Q: How would we name foreign keys if there are two going to the same table?

A: Imagine having a "users" table with two columns "child_user_id" and "parent_user_id", both referencing "users". The foreign keys on such columns could simply be named "child" and "parent".

2 comments

> Too bad they were not invented until SQL-89, and could thus not be considered when the JOIN syntax we all know was designed and formalized by ANSI in SQL-86.

TIL!

> After renaming the foreign keys

The idea about using FK as a JOIN target is interesting. While developing a syntax for PostgREST resource embedding[1], I also reached the conclusion that FKs would be a convenient way to join tables(also suggested renaming them as you do here).

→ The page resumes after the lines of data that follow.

/-! ### The whole refresh -/

/-- The state after the refresh that starts here (R156). -/
def afterRefresh (s : State) : State :=
  { s with
    trace := s.trace ++ refreshEvents s
    seq := s.seq + 1#2
    initDone := true
    pending := false
    phase := if s.pending then .check else .idle
    oe := true
    latch := false
    a := s.seq.getLsbD 0
    b := s.seq.getLsbD 1 }

theorem afterRefresh_eq (s : State) : afterPins (afterColumns (afterLazyInit s) s.rowsize) = afterRefresh s := by
  have htrace : s.trace ++ refreshEvents s = (s.trace ++ initEvents s ++
      (List.range s.rowsize).flatMap (columnEvents s)) ++ pinEvents s.seq := by
    simp only [refreshEvents, List.append_assoc]
  rw [afterRefresh, htrace]
  rfl

/-- From a passed CHECK on. -/
theorem runsTo_afterRefresh (hg : Geometry s) :
    RunsTo ((if s.initDone then 0 else 2) + (4 * s.rowsize + 7)) (afterCheck s) (afterRefresh s) := by
  have hinit : Geometry (afterLazyInit s) := geometry_of_fixedAtReset (s := s) rfl hg
  have hcols : RunsTo (4 * s.rowsize) (afterLazyInit s) (afterColumns (afterLazyInit s) s.rowsize) :=
    runsTo_afterColumns hinit rfl (Nat.le_refl s.rowsize)
  have hend : (afterColumns (afterLazyInit s) s.rowsize).phase = .oeOff := if_neg (Nat.lt_irrefl s.rowsize)
  rw [← afterRefresh_eq]
  exact (runsTo_afterLazyInit s).trans (hcols.trans (runsTo_afterPins hend))

theorem afterCheck_setEnv (s : State) (e : Env) : afterCheck (s.setEnv e) = (afterCheck s).setEnv e := by
  unfold afterCheck
  rw [State.setEnv_initDone]
  split
  · rfl
  · rfl

/-- CHECK goes on when the draw, after the turn is used up, is 0 (R143). -/
theorem step_check_free (hq : Quiet s.env) (hp : s.phase = .check) (hb : busyValue (useTurn s) = false) :
    ∃ e, Quiet e ∧ step s = .next ((afterCheck s).setEnv e) := by
  obtain ⟨e, ⟨hc, hn⟩, hu, hs⟩ := step_alone hq (by simp [hp])
  obtain ⟨e', he', hc', ht'⟩ := busyTaken_spec (s.setEnv e)
  refine ⟨e', ⟨hc'.trans hc, fun v hv => hn v (ht' ▸ hv)⟩, ?_⟩
  rw [hu] at hb
  rw [hs, microStep_check_free (s := s.setEnv e) hp hb, he']
  exact congrArg _ (afterCheck_setEnv s e')

theorem refreshSteps_eq (hg : Geometry s) :
    refreshSteps s = ((if s.initDone then 0 else 2) + (4 * s.rowsize + 7)) + 1 := by
  rw [refreshSteps, hg.rowsize_eq]
  omega

theorem runSteps_refreshSteps (hg : Geometry s) (hn : NoReset s) (hc : s.env.commands = []) (hp : s.phase = .check)
    (hb : busyValue (useTurn s) = false) : ∃ e, runSteps (refreshSteps s) s = .next ((afterRefresh s).setEnv e) := by
  obtain ⟨e, he, hs⟩ := step_check_free ⟨hc, hn⟩ hp hb
  obtain ⟨e', -, hrun⟩ := runsTo_afterRefresh hg e he
  exact ⟨e', by rw [refreshSteps_eq hg, runSteps_of_step _ hs, hrun]⟩

/-- Settles O47: CHECK, then the lazy init, the bytes and the pins, each a run of its own length. -/
theorem refreshEmitsItsTraceAndCompletes : Obligations.RefreshEmitsItsTraceAndCompletes := by
  intro s hs hn hc hp hb
  obtain ⟨e, hrun⟩ := runSteps_refreshSteps hs.geometry hn hc hp hb
  exact ⟨_, hrun, rfl⟩

/-! ### What the refresh leaves outside the block -/

/-- The four bytes of one i, from row slices `seq + 12`, `seq + 8`, `seq + 4` and `seq` (R157). -/
def columnBytes (s : State) (i : Nat) : List Byte :=
  [s.fbByte ((s.seq.toNat + 12) * s.rowsize + i), s.fbByte ((s.seq.toNat + 8) * s.rowsize + i),
    s.fbByte ((s.seq.toNat + 4) * s.rowsize + i), s.fbByte (s.seq.toNat * s.rowsize + i)]

theorem columnEvents_eq_bytes (hg : Geometry s) (i : Nat) : columnEvents s i = (columnBytes s i).map .byte := by
  obtain ⟨-, -, hrow, hrow1, hrow2, hrow3, -⟩ := hg
  have h₃ : s.rowsize * s.seq.toNat + i + s.row3 = (s.seq.toNat + 12) * s.rowsize + i := by
    rw [Nat.add_mul, Nat.mul_comm s.rowsize]; omega
  have h₂ : s.rowsize * s.seq.toNat + i + s.row2 = (s.seq.toNat + 8) * s.rowsize + i := by
    rw [Nat.add_mul, Nat.mul_comm s.rowsize]; omega
  have h₁ : s.rowsize * s.seq.toNat + i + s.row1 = (s.seq.toNat + 4) * s.rowsize + i := by
    rw [Nat.add_mul, Nat.mul_comm s.rowsize]; omega
  rw [columnEvents, h₃, h₂, h₁, Nat.mul_comm s.rowsize]
  rfl

/-- All bytes of one refresh, in order. -/
def refreshBytes (s : State) : List Byte := (List.range s.rowsize).flatMap (columnBytes s)

theorem refreshBytes_length (hg : Geometry s) : (refreshBytes s).length = 16 * s.params.panels := by
  have hrow : s.rowsize = 4 * s.params.panels := hg.rowsize_eq
  have hlen : (refreshBytes s).length = 4 * s.rowsize := by simp [refreshBytes, columnBytes, Nat.mul_comm]
  omega

theorem refreshEvents_eq_bytes (hg : Geometry s) :
    refreshEvents s = initEvents s ++ (refreshBytes s).map .byte ++ pinEvents s.seq := by
  rw [refreshEvents, refreshBytes, List.map_flatMap, funext (columnEvents_eq_bytes hg)]

theorem see_bytes (c : Params) (o : Outside) (bs : List Byte) :
    (bs.map Event.byte).foldl (Outside.see c) o = { o with chain := o.chain ++ bs } := by
  induction bs generalizing o with
  | nil => simp
  | cons v bs ih => simp [ih, Outside.see]

theorem see_pinEvents (c : Params) (o : Outside) (q : BitVec 2) :
    (pinEvents q).foldl (Outside.see c) o =
      { o with
        latched := lastBytes (16 * c.panels) o.chain
        oe := true
        lat := false
        a := q.getLsbD 0
        b := q.getLsbD 1 } := by
  simp [pinEvents, Outside.see]

theorem lastBytes_append {n : Nat} (l : List Byte) {bs : List Byte} (h : bs.length = n) : lastBytes n (l ++ bs) = bs := by
  rw [lastBytes, List.length_append, h, Nat.add_sub_cancel, List.drop_left]

/-- Whatever was outside before, a refresh leaves its own bytes latched and its own group on the lines. -/
theorem see_refreshEvents (hg : Geometry s) (o : Outside) :
    ∃ o' : Outside, (refreshEvents s).foldl (Outside.see s.params) o =
      { o' with latched := refreshBytes s, oe := true, lat := false, a := s.seq.getLsbD 0, b := s.seq.getLsbD 1 } := by
  rw [refreshEvents_eq_bytes hg, List.foldl_append, List.foldl_append, see_bytes, see_pinEvents,
    lastBytes_append _ (refreshBytes_length hg)]
  exact ⟨_, rfl⟩

/-- Settles O48: the refresh's events seen from the trace before them, and the latches A and B of its end. -/
theorem latchedDataAgreeWithTheSelectedGroup : Obligations.LatchedDataAgreeWithTheSelectedGroup := by
  intro s hs hn hc hp hb
  obtain ⟨e, hrun⟩ := runSteps_refreshSteps hs.geometry hn hc hp hb
  obtain ⟨o, ho⟩ := see_refreshEvents hs.geometry (outsideOf s.params s.trace)
  have hview : outsideOf s.params (s.trace ++ refreshEvents s) = _ := List.foldl_append.trans ho
  refine ⟨_, hrun, selectedGroup_of_rowSelect rfl, ?_⟩
  rw [show ((afterRefresh s).setEnv e).params = s.params from rfl,
    show ((afterRefresh s).setEnv e).trace = s.trace ++ refreshEvents s from rfl, hview]
  exact ⟨rfl, rfl, rfl, rfl, rfl⟩

end Sys2Proof.Machine
end

section
/-! PROOFS. The assembler's lines (30_encoding.md section 3): which lines are which command, and the words they make. -/

namespace Sys2Proof.Safety

open Sys2Proof.Machine

variable {line : List Char} {i : Instr}

/-! ### Lines that read as a command -/

/-- A line that reads as a command says a mnemonic and operands that are that command. -/
theorem says_of_parseLine_command (h : parseLine line = .command i) :
    ∃ M ns, LineSays line M ns ∧ parseCommand M ns = .command i := by
  have hb : parseLine line ≠ .blank := by simp [h]
  obtain ⟨b, m, rest, hl, hbl, hm, hn, hr⟩ := parseLine_parts hb
  rw [parseLine_of_parts hl hbl hm hn hr] at h
  cases ho : parseOperands rest with
  | none => simp [ho] at h
  | some ns =>
    rw [ho] at h
    exact ⟨_, ns, ⟨b, m, rest, hl, hbl, rfl, hr, parseOperands_eq_some.1 ho⟩, h⟩

theorem lineSpells_of_parseLine (h : parseLine line = .command i) : LineSpells line i := by
  obtain ⟨M, ns, hs, hc⟩ := says_of_parseLine_command h
  rcases parseCommand_eq_command hc with ⟨rfl, rfl, rfl⟩ | ⟨p, x, y, on, rfl, rfl, rfl⟩ | ⟨p, x, y, rfl, rfl, rfl⟩
  · exact hs
  · exact hs
  · exact hs

theorem parseLine_of_says_refresh (h : LineSays line ['R', 'E', 'F', 'R', 'E', 'S', 'H'] []) :
    parseLine line = .command .refresh :=
  parseLine_of_says (by simp) (by simp [isBlank]) h

/-- A SETPIXEL line is no command yet: `on` is still to be checked. -/
theorem parseLine_of_says_setPixel {ns : List Nat} (h : LineSays line ['S', 'E', 'T', 'P', 'I', 'X', 'E', 'L'] ns) :
    parseLine line = parseCommand ['S', 'E', 'T', 'P', 'I', 'X', 'E', 'L'] ns :=
  parseLine_of_says (by simp) (by simp [isBlank]) h

theorem parseLine_of_says_getPixel {p x y : Nat}
    (h : LineSays line ['G', 'E', 'T', 'P', 'I', 'X', 'E', 'L'] [p, x, y]) :
    parseLine line = .command (.getPixel p x y) :=
  parseLine_of_says (by simp) (by simp [isBlank]) h

theorem parseLine_of_lineSpells (h : LineSpells line i) : parseLine line = .command i := by
  cases i with
  | refresh => exact parseLine_of_says_refresh h
  | setPixel p x y on =>
    rw [parseLine_of_says_setPixel h]
    cases on with
    | false => rfl
    | true => rfl
  | getPixel p x y => exact parseLine_of_says_getPixel h

/-- An `on` above 1 is no SETPIXEL (R80). -/
theorem parseLine_of_on_above_one {p x y v : Nat}
    (h : LineSays line ['S', 'E', 'T', 'P', 'I', 'X', 'E', 'L'] [p, x, y, v]) (hv : 1 < v) : parseLine line = .error := by
  rw [parseLine_of_says_setPixel h]
  match v, hv with
  | n + 2, _ => rfl

/-! ### The word of a line -/

theorem assembleLine_of_wellFormed (h : parseLine line = .command i) (hw : i.wellFormed = true) :
    assembleLine line = .word (encode i) := by
  simp [assembleLine, h, hw]

theorem assembleLine_of_not_wellFormed (h : parseLine line = .command i) (hw : i.wellFormed = false) :
    assembleLine line = .error := by
  simp [assembleLine, h, hw]

theorem assembleLine_of_error (h : parseLine line = .error) : assembleLine line = .error := by
  simp [assembleLine, h]

theorem assembleLine_eq_word {w : Word} (h : assembleLine line = .word w) :
    ∃ i, parseLine line = .command i ∧ i.wellFormed = true ∧ encode i = w := by
  unfold assembleLine at h
  split at h
  · cases h
  · cases h
  · next i hp =>
    split at h
    · next hw => exact ⟨i, hp, hw, AssembledLine.word.inj h⟩
    · cases h

/-- Settles O52: reading and spelling agree by the two directions above, and a well-formed command's word decodes to it. -/
theorem assembledWordsDecodeToTheirLine : Obligations.AssembledWordsDecodeToTheirLine := by
  intro line
  refine ⟨fun i => ⟨lineSpells_of_parseLine, parseLine_of_lineSpells⟩,
    fun i hp hw => ⟨assembleLine_of_wellFormed hp hw, decodeOfEncodeIsTheCommand i hw⟩, fun w h => ?_,
    fun i => assembleLine_of_not_wellFormed, fun p x y v h hv => assembleLine_of_error (parseLine_of_on_above_one h hv)⟩
  obtain ⟨i, hp, hw, rfl⟩ := assembleLine_eq_word h
  exact ⟨i, hp, rfl, decodeOfEncodeIsTheCommand i hw⟩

IIRC, self joins are still an issue with FK joining.

[1]: https://postgrest.org/en/v7.0.0/api.html#embedding-disambigu...

Hi Steve,

Many thanks for making PostgREST, I'm using it for all my projects!

I'm trying to understand the problem you see with self joins. Why would it be a problem? At the end of my comment, I gave an example with a users table, for such a table, an expression such as "FROM users JOIN users->parent" would join-in users two times, but two different rows of users, since "users->parent" would follow the foreign key "parent".

You may be interested in the USING clause SQL-92 added for foreign keys where the referencing columns have the same name as the referenced columns: JOIN b USING (a_id). The only major RDBMS that doesn't support it is SQL Server afaik.
Yes, I know about USING, and you probably know about the one big issue it has; if you add a column name with the same name to some table included, then you get an error due to the ambiguity.

Example:

  SELECT
    language.name,
    COUNT(*)
  FROM rental
  JOIN customer USING (customer_id)
  JOIN address USING (address_id)
  JOIN city USING (city_id)
  JOIN country USING (country_id)
  JOIN inventory USING (inventory_id)
  JOIN film USING (film_id)
  JOIN language USING (language_id)
  WHERE country.country = 'Sweden'
  GROUP BY language.name
Works fine, but if we do

  ALTER TABLE rental ADD address_id integer;
Then we get

  ERROR:  common column name "address_id" appears more than once in left table
The foreign key based join approach doesn't suffer from this problem, since there which columns to join on is explicit and stable.